Mayo Clinic is facing three lawsuits from patients who say a former surgery resident, Ahmad Alsughayer, viewed hundreds of their nude photographs in electronic medical records despite having no professional reason to go into their files.
Alsughayer, who is 28 and has a current address in Saginaw, Mich., was charged in April by the Olmsted County attorney's office with a single gross misdemeanor of unauthorized computer access after one of the 1,614 patients whose records he viewed filed a report with the Rochester Police.
Three civil lawsuits have been filed. One Rochester-area woman who works at Mayo and had nude medical images viewed last year by Alsughayer is suing the health system for failing to use a feature in its electronic health records (EHR) system that she says would have prevented the privacy breach by limiting access to highly sensitive medical records.
Although the data-breach letter she received from Mayo didn't expressly mention the naked photos, the woman said in an interview that she figured it out based on the dates of the records. Marisa is identified by the pseudonym "K.M.M." in her lawsuit. (The Star Tribune is not using her full name because she's in Minnesota's Safe at Home program for anonymity following a rape years earlier.)

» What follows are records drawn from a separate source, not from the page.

-- ==== Sys2Proof/Laws/Render.lean ====
section
/-!
SUPPORT. What each drawing function does, once, as a picture: which pixels it lights or darkens, that it touches no byte outside the
framebuffer, and that it keeps the canonical form.
-/

namespace Sys2Proof.Machine

/-- The part of R9 the geometry needs. -/
theorem configOk_geometry {c : Params} (h : configOk c = true) : c.height % 8 = 0 ∧ 1 ≤ c.width ∧ 8 ≤ c.height := by
  simp only [configOk, Bool.and_eq_true, beq_iff_eq, decide_eq_true_eq] at h
  tauto

theorem inBounds_iff {c : Params} {x y : Int} :
    inBounds c x y = true ↔ 0 ≤ x ∧ x < c.width ∧ 0 ≤ y ∧ y < c.height := by
  simp [inBounds, and_assoc]

/-- The index of an in-bounds pixel is a framebuffer index (R51, R53). -/
theorem pixelIndex_lt {c : Params} (hc : configOk c = true) {x y : Int} (h : inBounds c x y = true) :
    pixelIndex c x y < fbSize c := by
  obtain ⟨h8, hw, hh⟩ := configOk_geometry hc
  obtain ⟨h1, h2, h3, h4⟩ := inBounds_iff.1 h
  obtain ⟨k, hk⟩ : ∃ k, c.height = 8 * k := ⟨c.height / 8, by omega⟩
  have hx : x.toNat < c.width := by omega
  have hy : y.toNat / 8 + 1 ≤ k := by omega
  have hm : (y.toNat / 8 + 1) * c.width ≤ k * c.width := Nat.mul_le_mul_right _ hy
  have hs : fbSize c = k * c.width := by
    unfold fbSize
    rw [hk, show c.width * (8 * k) = 8 * (k * c.width) by ring, Nat.mul_div_cancel_left _ (by omega)]
  unfold pixelIndex
  rw [hs]
  rw [Nat.add_mul] at hm
  omega

/-- Two in-bounds pixels with one index and one bit are one pixel (R52). -/
theorem pixel_inj {c : Params} {x y px py : Int} (h : inBounds c x y = true) (k : inBounds c px py = true)
    (hi : pixelIndex c px py = pixelIndex c x y) (hb : py.toNat % 8 = y.toNat % 8) : px = x ∧ py = y := by
  obtain ⟨h1, h2, h3, h4⟩ := inBounds_iff.1 h
  obtain ⟨k1, k2, k3, k4⟩ := inBounds_iff.1 k
  unfold pixelIndex at hi
  have hw : 0 < c.width := by omega
  have e1 : (px.toNat + py.toNat / 8 * c.width) / c.width = py.toNat / 8 := by
    rw [Nat.add_mul_div_right _ _ hw, Nat.div_eq_of_lt (by omega)]; omega
  have e2 : (x.toNat + y.toNat / 8 * c.width) / c.width = y.toNat / 8 := by
    rw [Nat.add_mul_div_right _ _ hw, Nat.div_eq_of_lt (by omega)]; omega
  have e3 : (px.toNat + py.toNat / 8 * c.width) % c.width = px.toNat := by
    rw [Nat.add_mul_mod_self_right, Nat.mod_eq_of_lt (by omega)]
  have e4 : (x.toNat + y.toNat / 8 * c.width) % c.width = x.toNat := by
    rw [Nat.add_mul_mod_self_right, Nat.mod_eq_of_lt (by omega)]
  rw [hi] at e1 e3
  omega

/-! ## SET_PIXEL -/

theorem setPixelFb_wf {m : Memory} (h : m.wf) (c : Params) (x y : Int) (on : Bool) : (setPixelFb c x y on m).wf := by
  unfold setPixelFb
  split
  · exact Memory.write_wf h _ _
  · exact h

theorem setPixelFb_init (c : Params) (x y : Int) (on : Bool) (m : Memory) : (setPixelFb c x y on m).init = m.init := by
  unfold setPixelFb
  split <;> rfl

/-- SET_PIXEL byte by byte (R202): the addressed byte with the one bit set or cleared; every other byte as it was. -/
theorem setPixelFb_read {m : Memory} (h : m.wf) (c : Params) (x y : Int) (on : Bool) (a : Nat) :
    (setPixelFb c x y on m).read a =
      if inBounds c x y = true ∧ a = pixelIndex c x y then
        (if on then m.read a ||| pixelMask y else m.read a &&& ~~~pixelMask y)
      else m.read a := by
  unfold setPixelFb
  by_cases hb : inBounds c x y = true
  · simp only [hb, if_true, true_and]
    rw [Memory.read_write h]
    split
    · rename_i ha; subst ha; rfl
    · rfl
  · simp [hb]

theorem pixelMask_getLsbD (y : Int) {i : Nat} (hi : i < 8) : (pixelMask y).getLsbD i = decide (i = y.toNat % 8) := by
  unfold pixelMask
  have hm : y.toNat % 8 < 8 := Nat.mod_lt _ (by omega)
  generalize y.toNat % 8 = k at hm
  interval_cases k <;> interval_cases i <;> decide

/-- SET_PIXEL as a picture: that one pixel, if it is in bounds. -/
theorem setPixelFb_lit {m : Memory} (h : m.wf) {c : Params} {px py : Int} (hp : inBounds c px py = true)
    (x y : Int) (on : Bool) :
    pixelLit c (setPixelFb c x y on m) px py = if px = x ∧ py = y then on else pixelLit c m px py := by
  unfold pixelLit
  rw [setPixelFb_read h]
  have hm : py.toNat % 8 < 8 := Nat.mod_lt _ (by omega)
  by_cases hxy : px = x ∧ py = y
  · obtain ⟨rfl, rfl⟩ := hxy
    simp only [hp, and_self, if_true]
    cases on <;> simp [pixelMask_getLsbD _ hm, hm]
  · rw [if_neg hxy]
    by_cases hc : inBounds c x y = true ∧ pixelIndex c px py = pixelIndex c x y
    · rw [if_pos hc]
      have hb : ¬ py.toNat % 8 = y.toNat % 8 := fun hb => hxy (pixel_inj hc.1 hp hc.2 hb)
      have hk : (pixelMask y).getLsbD (py.toNat % 8) = false := by rw [pixelMask_getLsbD y hm]; exact decide_eq_false hb
      cases on
      · simp only [Bool.false_eq_true, if_false, BitVec.getLsbD_and, BitVec.getLsbD_not, hk]; simp [hm]
      · simp only [if_true, BitVec.getLsbD_or, hk, Bool.or_false]
    · rw [if_neg hc]

/-- SET_PIXEL touches no byte outside the framebuffer. -/
theorem setPixelFb_outside {m : Memory} (h : m.wf) {c : Params} (hc : configOk c = true) (x y : Int) (on : Bool) {a : Nat}
    (ha : fbSize c ≤ a) : (setPixelFb c x y on m).read a = m.read a := by
  rw [setPixelFb_read h, if_neg]
  rintro ⟨hb, rfl⟩
  have := pixelIndex_lt hc hb
  omega

/-! ## Drawing in steps -/

/-- A drawing: it keeps the canonical form and the reset bytes, leaves every byte outside the framebuffer, and turns each in-bounds
pixel into what `f` says. -/
structure Draws (c : Params) (m n : Memory) (f : Int → Int → Bool → Bool) : Prop where
  wf      : n.wf
  init    : n.init = m.init
  lit     : ∀ px py, inBounds c px py = true → pixelLit c n px py = f px py (pixelLit c m px py)
  outside : configOk c = true → ∀ a, fbSize c ≤ a → n.read a = m.read a

theorem Draws.refl {m : Memory} (h : m.wf) (c : Params) : Draws c m m fun _ _ b => b :=
  ⟨h, rfl, fun _ _ _ => rfl, fun _ _ _ => rfl⟩

theorem Draws.trans {c : Params} {m n o : Memory} {f g : Int → Int → Bool → Bool} (h : Draws c m n f) (k : Draws c n o g) :
    Draws c m o fun x y b => g x y (f x y b) :=
  ⟨k.wf, k.init.trans h.init, fun px py hp => by rw [k.lit px py hp, h.lit px py hp],
    fun hc a ha => by rw [k.outside hc a ha, h.outside hc a ha]⟩

theorem Draws.congr {c : Params} {m n : Memory} {f g : Int → Int → Bool → Bool} (h : Draws c m n f)
    (e : ∀ x y b, f x y b = g x y b) : Draws c m n g :=
  ⟨h.wf, h.init, fun px py hp => by rw [h.lit px py hp, e], h.outside⟩

theorem setPixelFb_draws {m : Memory} (h : m.wf) (c : Params) (x y : Int) (on : Bool) :
    Draws c m (setPixelFb c x y on m) fun px py b => if px = x ∧ py = y then on else b :=
  ⟨setPixelFb_wf h c x y on, setPixelFb_init c x y on m, fun _ _ hp => setPixelFb_lit h hp x y on, fun hc _ ha => setPixelFb_outside h hc x y on ha⟩

/-! ## Drawing on the state: only the framebuffer and the working registers change (R213, R24) -/

/-- Everything a drawing does to the state, with the picture it makes. -/
structure Drawn (s t : State) (f : Int → Int → Bool → Bool) : Prop where
  rest  : ∃ w, t = { s with fb := t.fb, work := w }
  draws : s.fb.wf → Draws s.cfg s.fb t.fb f

theorem Drawn.cfg {s t : State} {f : Int → Int → Bool → Bool} (h : Drawn s t f) : t.cfg = s.cfg := by
  obtain ⟨w, e⟩ := h.rest
  rw [e]

theorem Drawn.refl (s : State) : Drawn s s fun _ _ b => b := ⟨⟨s.work, rfl⟩, fun h => Draws.refl h s.cfg⟩

theorem Drawn.trans {s t u : State} {f g : Int → Int → Bool → Bool} (h : Drawn s t f) (k : Drawn t u g) :
    Drawn s u fun x y b => g x y (f x y b) := by
  obtain ⟨w, e⟩ := h.rest
  obtain ⟨v, d⟩ := k.rest
  have hc := h.cfg
  refine ⟨⟨v, by rw [d, e]⟩, fun hw => (h.draws hw).trans ?_⟩
  rw [← hc]
  exact k.draws (h.draws hw).wf

theorem Drawn.congr {s t : State} {f g : Int → Int → Bool → Bool} (h : Drawn s t f) (e : ∀ x y b, f x y b = g x y b) :
    Drawn s t g := ⟨h.rest, fun hw => (h.draws hw).congr e⟩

"It was like being raped again," Marisa said Tuesday. "When you lose control of your pictures ... it's like being totally violated."
A plaintiff in a second lawsuit, Olga Ryabchuk of Olmsted County, said she felt Mayo personnel weren't honest when they said the investigation couldn't find a medical or business reason for the breach and Mayo would never know why this happened.
"This representation was false," Ryabchuk's lawsuit says. "Mayo Clinic already knew, but did not tell plaintiff, that Alsughayer had requested access to these 1,600+ EHRs to view naked images of female patients ... and that Mayo Clinic chose not to implement the fixes and protections proper to have prevented this incident."
A third lawsuit is pending with similar allegations. All three cases are filed in state court, and two of the three are seeking class-action status. All three cases name Mayo Clinic and Alsughayer as defendants. (Ryabchuk's case is being amended to include Alsughayer by name, attorney Marshall Tanick said.)